In fact, it used all available data, noting the difficulty inherent in analyzing a population that has been forced to go underground due to discriminatory practices that disallowed trans soldiers to serve openly in this country’s armed services until after the study was conducted.

Even still, it estimated the number of transgender soldiers currently serving in the U.S. armed services – a fraction of a percentage – and did assess the likely “impact on unit cohesion, operational effectiveness, or readiness,” finding it to be little to none.

“Commanders noted that the policies had benefits for all service members by creating a more inclusive and diverse force,” it noted.

“Policy changes to open more roles to women and to allow gay and lesbian personnel to serve openly in the U.S. military have similarly had no significant effect on unit cohesion, operational effectiveness, or readiness,” it also found.

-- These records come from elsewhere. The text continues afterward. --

/-- A raw feedback sample as a partner or a local converter delivers it (R281, R282): sine, cosine, index bit. -/
structure RawSample where
  sin : BitVec 16
  cos : BitVec 16
  index : Bool
  deriving DecidableEq, Repr

/-- A host read of `bytes` bytes at offset `addr` of BAR0 or BAR2 (R28, R62). -/
structure ReadRequest where
  bar2 : Bool := false
  addr : BitVec 28
  bytes : Nat := 4
  deriving DecidableEq, Repr

/-- A read of MR4 (R539): the rate code, and what it reports: a refresh rate above 1x, a temperature above the rated range. -/
structure Mr4Report where
  code : BitVec 8
  fast : Bool
  above : Bool
  deriving DecidableEq, Repr

/-- How a training ends (R549): step 0 on success, else the failing step with its subchannel and rank. -/
structure TrainingEnd where
  step : BitVec 4
  sc : Fin 2 := 0
  rank : Fin 2 := 0
  deriving DecidableEq, Repr

/-- The header of a packet that a CSI-2 port discards (R317): its virtual channel where it can be decoded, and whether it has
been corrected. -/
structure PacketHeader where
  vc : Option (Fin 16)
  corrected : Bool := false
  deriving DecidableEq, Repr

/-- A record of the halyard link arrives (R527): the offset `tick` from the start of the cycle, the lane that carried its first
byte, and whether its TYPE and CRC are right. -/
structure Arrival where
  tick : Nat
  lane : Fin 8 := 0
  intact : Bool := true
  deriving DecidableEq, Repr

/-- A block that a receiver discards (R513, R530): of a reserved type, or with an invalid sync header. -/
inductive BadBlock where
  | reserved (type : BitVec 8)
  | syncHeader
  deriving DecidableEq, Repr

/-- Why a lane is declared lost (R528). -/
inductive LossCause where
  | lockLost
  | markers
  | cycleStarts
  deriving DecidableEq, Repr
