/-- HEAT_DONE of a heat of ring `r`, stamped with tick `at0`. Bytes 28–29 hold 65,535 where more islands were stranded: the
spec does not say (DESIGN CHOICE, log entry 71). -/
def heatDone (d : Dev) (at0 r status heat duration patches completed stranded fired : Nat) : Dev :=
  let d1 := emitShared d (48 + r) .heatDone
    (atByte 0 (at0 % 2 ^ 64) + atByte 8 3 + atByte 9 status + atByte 10 fired + atByte 12 heat +
      atByte 16 (duration % 2 ^ 32) + atByte 20 patches + atByte 24 completed + atByte 28 (min stranded 65535))
  statusReport d1 status heat 0

/-! ### Fields of descriptors, pours, recoat records and pass headers -/

def islCount (i : BitVec 512) : Nat := byteField i 4 2
def islFlags (i : BitVec 512) : Nat := byteField i 6 2
def islC0 (i : BitVec 512) : Nat := byteField i 8 2
def islR0 (i : BitVec 512) : Nat := byteField i 10 2
def islC1 (i : BitVec 512) : Nat := byteField i 12 2
def islR1 (i : BitVec 512) : Nat := byteField i 14 2
def islMask (i : BitVec 512) : Nat := byteField i 16 4
def islPeak (i : BitVec 512) : Nat := byteField i 24 2
def islCool (i : BitVec 512) : Nat := byteField i 26 1
def islStitch (i : BitVec 512) : Nat := byteField i 28 2
def islTag (i : BitVec 512) : Nat := byteField i 36 4

def pourX0 (p : BitVec 256) : Int := signed 32 (byteField p 0 4)
def pourY0 (p : BitVec 256) : Int := signed 32 (byteField p 4 4)
def pourX1 (p : BitVec 256) : Int := signed 32 (byteField p 8 4)
def pourY1 (p : BitVec 256) : Int := signed 32 (byteField p 12 4)
def pourPower (p : BitVec 256) : Nat := byteField p 16 2
def pourSpeed (p : BitVec 256) : Nat := byteField p 18 2
def pourFocus (p : BitVec 256) : Int := signed 16 (byteField p 20 2)
def pourArc (p : BitVec 256) : Bool := byteField p 22 1 == 1
def pourChain (p : BitVec 256) : Bool := bit (byteField p 23 1) 0
def pourDark (p : BitVec 256) : Bool := bit (byteField p 23 1) 1
def pourLoopHold (p : BitVec 256) : Bool := bit (byteField p 23 1) 2
def pourBulge (p : BitVec 256) : Int := signed 32 (byteField p 24 4)
def pourProfile (p : BitVec 256) : Nat := byteField p 28 1

def rcLower (r : BitVec 512) : Nat := byteField r 0 4
def rcDose0 (r : BitVec 512) : Int := signed 32 (byteField r 4 4)
def rcDose1 (r : BitVec 512) : Int := signed 32 (byteField r 8 4)
def rcFarY (r : BitVec 512) : Int := signed 32 (byteField r 12 4)
def rcParkY (r : BitVec 512) : Int := signed 32 (byteField r 16 4)
def rcSpread (r : BitVec 512) : Nat := byteField r 20 2
def rcReturn (r : BitVec 512) : Nat := byteField r 22 2

def psStart (e : Entry) : Int := signed 32 (byteField e 8 4)
def psEnd (e : Entry) : Int := signed 32 (byteField e 12 4)
def psSpeed (e : Entry) : Nat := byteField e 16 2
def psIndex (e : Entry) : Nat := byteField e 18 1
def psMode (e : Entry) : Nat := byteField e 19 1
def psPacing (e : Entry) : Nat := byteField e 20 1
def psRing (e : Entry) : Nat := byteField e 21 1
def psNeed (e : Entry) : Nat := byteField e 24 4
/-- Lines of a pass (R84). -/
def psLines (e : Entry) : Nat := ((psStart e - psEnd e) / 125000).toNat

/-! ### Checks of single records (R70 to R77, R82 to R84) -/

/-- Square of the chord length. -/
def chordSq (p : BitVec 256) : Nat := ((pourX1 p - pourX0 p) ^ 2 + (pourY1 p - pourY0 p) ^ 2).toNat

/-- A valid pour record (R72). -/
def pourValid (p : BitVec 256) : Bool :=
  decide (byteField p 22 1 ≤ 1) && (pourX0 p != pourX1 p || pourY0 p != pourY1 p) &&
    decide (1 ≤ pourSpeed p ∧ pourSpeed p ≤ 4000) && decide (pourProfile p ≤ 7) && byteField p 29 3 == 0 &&
    decide (byteField p 23 1 < 8) &&
    (if pourArc p then decide (1 ≤ (pourBulge p).natAbs) && decide (4 * (pourBulge p).natAbs ^ 2 ≤ chordSq p)
     else pourBulge p == 0)

/-- A valid host island descriptor (R74); `none`, or the status it fails with (a count beyond R65 is RANGE). -/
def islandFault (i : BitVec 512) : Option Nat :=
  if 4096 < islCount i then some stRange
  else if islCount i = 0 ∨ islFlags i % 2 = 1 ∨ 4 ≤ islFlags i ∨ 511 < islC1 i ∨ 511 < islR1 i ∨ islC1 i < islC0 i ∨
      islR1 i < islR0 i ∨ 7 < islCool i ∨ byteField i 27 1 ≠ 0 ∨ byteField i 30 2 ≠ 0 ∨ byteField i 40 24 ≠ 0 then
    some stFormat
  else none

/-- A valid recoat record (R82). -/
def recoatValid (r : BitVec 512) : Bool :=
  decide (rcLower r ≤ 10000000) && decide (rcParkY r < rcFarY r) && decide (1 ≤ rcSpread r ∧ rcSpread r ≤ 1000) &&
    decide (1 ≤ rcReturn r ∧ rcReturn r ≤ 1000) && byteField r 24 40 == 0

/-- A valid pass header by itself (R83, R84). -/
def passValid (e : Entry) : Bool :=
  decide (psEnd e < psStart e) && (psStart e - psEnd e) % 125000 == 0 && decide (psLines e ≤ 8192) &&
    decide (1 ≤ psSpeed e ∧ psSpeed e ≤ 300) && decide (psMode e ≤ 1) && decide (psPacing e ≤ 1) &&
    decide (4 ≤ psRing e ∧ psRing e ≤ 7) && byteField e 22 2 == 0
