-- ==== Sys2Proof/Machine/Ladle.lean ====
section
/-! DEFINITION. The ladle and the thermal map (R161 to R193). -/
namespace Sys2Proof.Machine

/-! ### Ladle settings and reservations (R163 to R168) -/

def ladleCapacity (d : Dev) : Nat := d.fld pageLdl 0x044 0 16 * 1000000
def ladleLow (d : Dev) : Nat := d.fld pageLdl 0x048 0 16 * 1000000
def ladleHigh (d : Dev) : Nat := d.fld pageLdl 0x048 16 16 * 1000000
def stationEff (d : Dev) (s : Nat) : Nat := max 1 (d.fld pageLdl (0x100 + 4 * s) 0 10)
def stationIdle (d : Dev) (s : Nat) : Nat := d.fld pageLdl (0x100 + 4 * s) 16 16

def holdPower (d : Dev) (k w : Nat) : Dev := { d with ladle := { d.ladle with held := d.ladle.held.set (same 0) k w } }
def releasePower (d : Dev) (k : Nat) : Dev := holdPower d k 0

/-- The reservation of an island of this peak power on station `s`, in W (R164). -/
def ladleReservation (d : Dev) (peak s : Nat) : Nat := ceilDiv (peak * 1000) (32 * stationEff d s) + stationIdle d s
/-- R166. -/
def ladleCanReserve (d : Dev) (need : Nat) : Bool :=
  !d.enabled pageLdl || (!d.ladle.short && decide (ladleHeld d + need ≤ ladleBudget d))

/-- CTL.ENABLE rises (R162). -/
def ladleEnable (d : Dev) : Dev := { d with ladle := { d.ladle with level := ladleCapacity d, short := false } }
/-- Group 0 applied: the level is cut to the capacity (R192). -/
def ladleCut (d : Dev) : Dev := { d with ladle := { d.ladle with level := min d.ladle.level (ladleCapacity d) } }

/-- The level update of R173 with the cycle's draw in µJ. -/
def ladleUpdate (d : Dev) (draw : Nat) : Dev :=
  let level : Int := d.ladle.level + ladleBudget d * 5 - draw
  let deficit := (-level).toNat / 1000
  let l := min level.toNat (ladleCapacity d)
  let d1 := { d with ladle := { d.ladle with level := l, lastDraw := draw } }
  let d2 := if level < 0 then
      raise (d1.addCount pageLdl 0x074 deficit) pageLdl 1 clsProcess sevWarning 0x0411 (deficit % 2 ^ 32)
    else d1
  if d2.ladle.short = false ∧ l < ladleLow d then
    raise { d2 with ladle := { d2.ladle with short := true } } pageLdl 0 clsProcess sevWarning 0x0410
      (pay 0 0 0 (ladleHeld d) + l / 1000 % 2 ^ 32)
  else if d2.ladle.short = true ∧ ladleHigh d ≤ l then { d2 with ladle := { d2.ladle with short := false } }
  else d2

/-! ### Draw (R172) -/

/-- Ticks of a cycle for which a frame holds the gate open (R219). -/
def Frame.openTicks (f : Frame) : Nat :=
  if f.gate0 then min f.off 1250 else if f.on < 1250 then min f.off 1250 - f.on else 0
/-- A frame that opens the gate at any offset (R147). -/
def Frame.emits (f : Frame) : Bool := f.gate0 || decide (f.on < 1250)

/-- The draw of a station. The station of a COMMITTED or ACTIVE island holds a reservation, be it one of 0 W. -/
def stationDraw (d : Dev) (s : Nat) : Nat :=
  let f := (stationOf d s).applied
  if d.ladle.held.get (same 0) s = 0 ∧ (stationOf d s).island.isNone = true then 0
  else f.power * f.openTicks / (8 * stationEff d s) + stationIdle d s * 5
/-- The draw of a strobe from the sum of the widths that its dots fire. -/
def strobeDraw (d : Dev) (widths : Nat) : Nat := widths * 4 * d.fld pageLdl 0x04C 0 16 / 1000000
def stationsDraw (d : Dev) : Nat := (List.range 32).foldl (fun a s => a + stationDraw d s) 0

/-! ### Thermal map (R177 to R186) -/

/-- The largest decayed energy of a box of cells (R181). -/
def thermalMax (d : Dev) (c0 r0 c1 r1 : Nat) : Nat :=
  (List.range (r1 + 1 - r0)).foldl (fun m r =>
    (List.range (c1 + 1 - c0)).foldl (fun m c => max m (cellEnergy d ((r0 + r) * 512 + c0 + c))) m) 0
def readyThreshold (d : Dev) (cls : Nat) : Nat := d.fld pageTmp (0x044 + 4 * (cls / 2)) (16 * (cls % 2)) 16
/-- Condition 3 of R121 (R126, R189). -/
def bedCooled (d : Dev) (i : BitVec 512) : Bool :=
  !d.enabled pageTmp || decide (thermalMax d (islC0 i) (islR0 i) (islC1 i) (islR1 i) < readyThreshold d (islCool i))

/-- Whole mJ that go into each cell in a cycle: cell and amount, kept by rising cell. -/
def addDeposit (l : Tab Nat) (cell mj : Nat) : Tab Nat := if mj = 0 then l else l.upd (same 0) cell (· + mj)

/-- The station's accumulator takes the cycle's energy in 1/8 nJ; whole mJ go to the spot cell (R184). -/
def stationDeposit (x : Tab Nat × Tab Nat) (s cell amount : Nat) : Tab Nat × Tab Nat :=
  let total := x.1.get (same 0) s + amount
  (x.1.set (same 0) s (total % 8000000), addDeposit x.2 cell (total / 8000000))

/-- A cell column takes the optical energy of its dot columns, in pJ (R185). -/
def columnDeposit (x : Tab Nat × Tab Nat) (row c pj : Nat) : Tab Nat × Tab Nat :=
  let total := x.1.get (same 0) c + pj
  (x.1.set (same 0) c (total % 1000000000), addDeposit x.2 (row * 512 + c) (total / 1000000000))

def saturate (d : Dev) (cell : Nat) : Dev :=
  let once := !d.map.told
  raiseLimited { d.count pageTmp 0x070 with map := { d.map with told := true } } once pageTmp 0 clsProcess sevNotice 0x0420
    (payW (cell % 512) (cell / 512) 0)

/-- The updates of one cycle: every cell with a deposit, and the swept one, in a single step each (R180, R186). Of several
cells that saturate first in the same cycle, CELL_SATURATED names the one of the lowest index (DESIGN CHOICE, log entry 78). -/
def mapUpdates (d : Dev) (deposits : Tab Nat) : Dev :=
  let all := deposits.filter (fun x => x.1 < mapSweep d) ++ [(mapSweep d, deposits.get (same 0) (mapSweep d))] ++
    deposits.filter (fun x => mapSweep d < x.1)
  all.foldl (fun d x =>
    let sum := cellEnergy d x.1 + x.2
    let d1 := if 65535 < sum then saturate d x.1 else d
    { d1 with map := { d1.map with updates := d1.map.updates ++ [(x.1, ⟨min sum 65535, mapNow d⟩)] } }) d

/-- Deposits and sweep of the cycle (R184 to R187). `spot s` is the station's spot cell; the strobe's optical pJ by row
and cell column. -/
def mapCycle (d : Dev) (spot : Nat → Nat) (columns : List (Nat × Nat × Nat)) : Dev :=
  if d.enabled pageTmp then
    let st := (List.range 32).foldl (fun x s =>
      let f := (stationOf d s).applied
      if f.openTicks = 0 then x else stationDeposit x s (spot s) (f.power * f.openTicks)) (d.map.stations, [])
    let co := columns.foldl (fun x c => columnDeposit x c.1 c.2.1 c.2.2) (d.map.columns, st.2)
    mapUpdates { d with map := { d.map with
      stations := st.1, columns := co.1, deposited := co.2.foldl (fun a x => a + x.2) 0 } } co.2
  else { d with map := { d.map with deposited := 0 } }

/-- The updates of the cycle that ends stand in the map (R26). -/
def mapCommit (d : Dev) : Dev :=
  { d with map := { d.map with
      cells := d.map.updates.foldl (fun t x => t.set (same {}) x.1 x.2) d.map.cells, updates := [] } }

/-- CTL.ENABLE rises (R189): every stamp is now; a clear that was asked for empties the map and its accumulators. -/
def mapEnable (d : Dev) : Dev :=
  let now := mapNow d
  let clear := d.flag pageTmp 0x058 0
  let energy (i : Nat) : Nat := if clear then 0 else (mapCell d i).energy
  let cells : Tab MapCell :=
    ((List.range 262144).map fun i => (i, (⟨energy i, now⟩ : MapCell))).filter fun x => x.2 != ({} : MapCell)
  let d1 := { d with map := { d.map with cells := cells } }
  if clear then
    let d2 := { d1.setReg pageTmp 0x058 0 with map := { d1.map with stations := [], columns := [] } }
    raise d2 pageTmp 1 clsProcess sevInfo 0x0421 0
  else d1

/-! ### The pass reservation (R169 to R171) -/

/-- The pass whose turn it is. -/
def Run.header (x : Run) : Option Entry := x.heat.passes.find? fun e => psIndex e == x.pass

/-- A pass reservation becomes pending: LDL_PASS and LDL_PASS_NEED show it. -/
def passBecomesPending (d : Dev) (e : Entry) : Dev :=
  (d.setReg pageLdl 0x078 (psIndex e)).setReg pageLdl 0x07C (psNeed e)

/-- The test of R170 in a cycle in which the pass is pending; its outcome applies at the start of the next. -/
def passTest (d : Dev) : Dev :=
  match d.heats.running with
  | some x =>
    match x.header with
    | some e =>
      if x.passPending && x.strokeAt.isNone then
        let budget := ladleBudget d
        let go (d : Dev) (y : Run) : Dev := { d with heats := { d.heats with running := some y } }
        if !d.enabled pageLdl then go d { x with strokeAt := some (d.cycle + 1) }
        else if budget < psNeed e then
          raise (go d { x with strokeAt := some (d.cycle + 1), passRefused := true }) pageLdl 2 clsProcess sevFault 0x0412
            (pay (psIndex e) 0 0 (psNeed e))
        else if !d.ladle.short && decide (ladleHeld d + psNeed e ≤ budget) then
          go d { x with strokeAt := some (d.cycle + 1) }
        else d
      else d
    | none => d
  | none => d

/-- The pass test of a cycle is made between 1.2 µs and 3.0 µs of it (R187). -/
def passTestNow (d : Dev) : Dev :=
  if d.computes && decide (d.tick % 1250 ≤ 750) then passTest (d.arrive 300) else d

/-- R170. -/
def execPassTest (s : State) : Host.Outcome State Fault Refusal := onDev s passTestNow

end Sys2Proof.Machine
end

The Trump administration’s memo regarding the latest transgender ban conveniently ignored that particular finding, while accusing the RAND study of being selective.

It’s a classic Trump administration move: blame the opposition for doing what you yourself are in fact up to.

While the ban appears to be a losing battle for the administration, it will still get its way in the short term.

As the legal challenge winds its way through the court system, countless transgender people will stay closeted or avoid enlisting.

Lambda Legal, which has been challenging the ban in court, noted in a statement that now “transgender people serving in or seeking to join the military must live under a dark cloud of harmful uncertainty.”

Related: Remembering the transgender people lost in 2018

“Although at least one openly transgender person has decided to enlist in the military under the protections of the preliminary injunctions, many others have decided to wait for the litigation to proceed because they have a reasonable concern that the rug will be pulled out from under them once they have enlisted,” wrote Lambda Legal Staff Attorney Sasha Buchert. “This ‘chilling effect’ means that many transgender people who would otherwise join the military are effectively denied the privileges that come with military service as they wait indefinitely for finality in the courts.”

“Openly serving transgender service members are also currently forced to cope with concerns about their livelihood; whether they will be able to support themselves and their families in the future and whether they will soon lose health care for themselves and their children if they are purged out of the military,” Buchert added. “This ban has placed a badge of inferiority on transgender service members. It stigmatizes them as less capable of serving in the military and reduces their stature among their peers.”

“Many others are forced to hide their identity because they reasonably fear that if they come out to their command and there is an adverse court ruling, they too will be summarily dismissed from their jobs.”